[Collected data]
@[simp] theorem raise_lane (p : Nat) (s : State) (l : Lane) : (raise p s).lane l = s.lane l := by cases l <;> rfl
@[simp] theorem raise_station (p : Nat) (s : State) (st : Station) : (raise p s).station st = s.station st := by
  cases st <;> rfl
@[simp] theorem State.turns_dropTurn (s : State) : s.dropTurn.turns = s.turns.tail := rfl
@[simp] theorem refreshPins_pins (s : State) : (refreshPins s).pins = pinLevels s := rfl
@[simp] theorem passSplices_splices (s : State) :
    (passSplices s).web.splices = s.web.splices.filter (fun x => !precedes x s.tracker.p) := rfl
@[simp] theorem dropZones_zones (l : Lane) (id : Nat) (s : State) :
    (dropZones l id s).nip.zones = s.nip.zones.filter (fun e => !(decide (e.lane = l) && decide (e.seg = id))) := rfl

/-- The levels of the output lines read only the setup, the tracker, the stations, the Nip Planner and the flags. -/
theorem pinLevels_congr (s t : State) (h1 : t.setup = s.setup) (h2 : t.tracker = s.tracker)
    (h3 : ∀ st, t.station st = s.station st) (h4 : t.nip = s.nip) (h5 : t.mgmt.flags = s.mgmt.flags)
    (h6 : t.mgmt.mask = s.mgmt.mask) : pinLevels t = pinLevels s := by
  have a : t.lam = s.lam := h3 .lam
  have b : t.trimA = s.trimA := h3 .trimA
  have c : t.trimB = s.trimB := h3 .trimB
  have d : t.cutA = s.cutA := h3 .cutA
  have e : t.cutB = s.cutB := h3 .cutB
  unfold pinLevels stopLevel stopSources attnLevel liveLost liveEstimated liveFaulted liveTempOut tempOut tempWindow
  rw [h1, h2, a, b, c, d, e, h4, h5, h6]

@[simp] theorem pinLevels_refreshPins (s : State) : pinLevels (refreshPins s) = pinLevels s := rfl

end Sys2Proof.Machine
end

Task:
In the answer, include exactly the lines from the line containing "s).pins = pinLevels s := rfl" through the end of the data, and nothing else.

Exercise output:
@[simp] theorem refreshPins_pins (s : State) : (refreshPins s).pins = pinLevels s := rfl
@[simp] theorem passSplices_splices (s : State) :
    (passSplices s).web.splices = s.web.splices.filter (fun x => !precedes x s.tracker.p) := rfl
@[simp] theorem dropZones_zones (l : Lane) (id : Nat) (s : State) :
    (dropZones l id s).nip.zones = s.nip.zones.filter (fun e => !(decide (e.lane = l) && decide (e.seg = id))) := rfl

/-- The levels of the output lines read only the setup, the tracker, the stations, the Nip Planner and the flags. -/
theorem pinLevels_congr (s t : State) (h1 : t.setup = s.setup) (h2 : t.tracker = s.tracker)
    (h3 : ∀ st, t.station st = s.station st) (h4 : t.nip = s.nip) (h5 : t.mgmt.flags = s.mgmt.flags)
    (h6 : t.mgmt.mask = s.mgmt.mask) : pinLevels t = pinLevels s := by
  have a : t.lam = s.lam := h3 .lam
  have b : t.trimA = s.trimA := h3 .trimA
  have c : t.trimB = s.trimB := h3 .trimB
  have d : t.cutA = s.cutA := h3 .cutA
  have e : t.cutB = s.cutB := h3 .cutB
  unfold pinLevels stopLevel stopSources attnLevel liveLost liveEstimated liveFaulted liveTempOut tempOut tempWindow
  rw [h1, h2, a, b, c, d, e, h4, h5, h6]

@[simp] theorem pinLevels_refreshPins (s : State) : pinLevels (refreshPins s) = pinLevels s := rfl

end Sys2Proof.Machine
end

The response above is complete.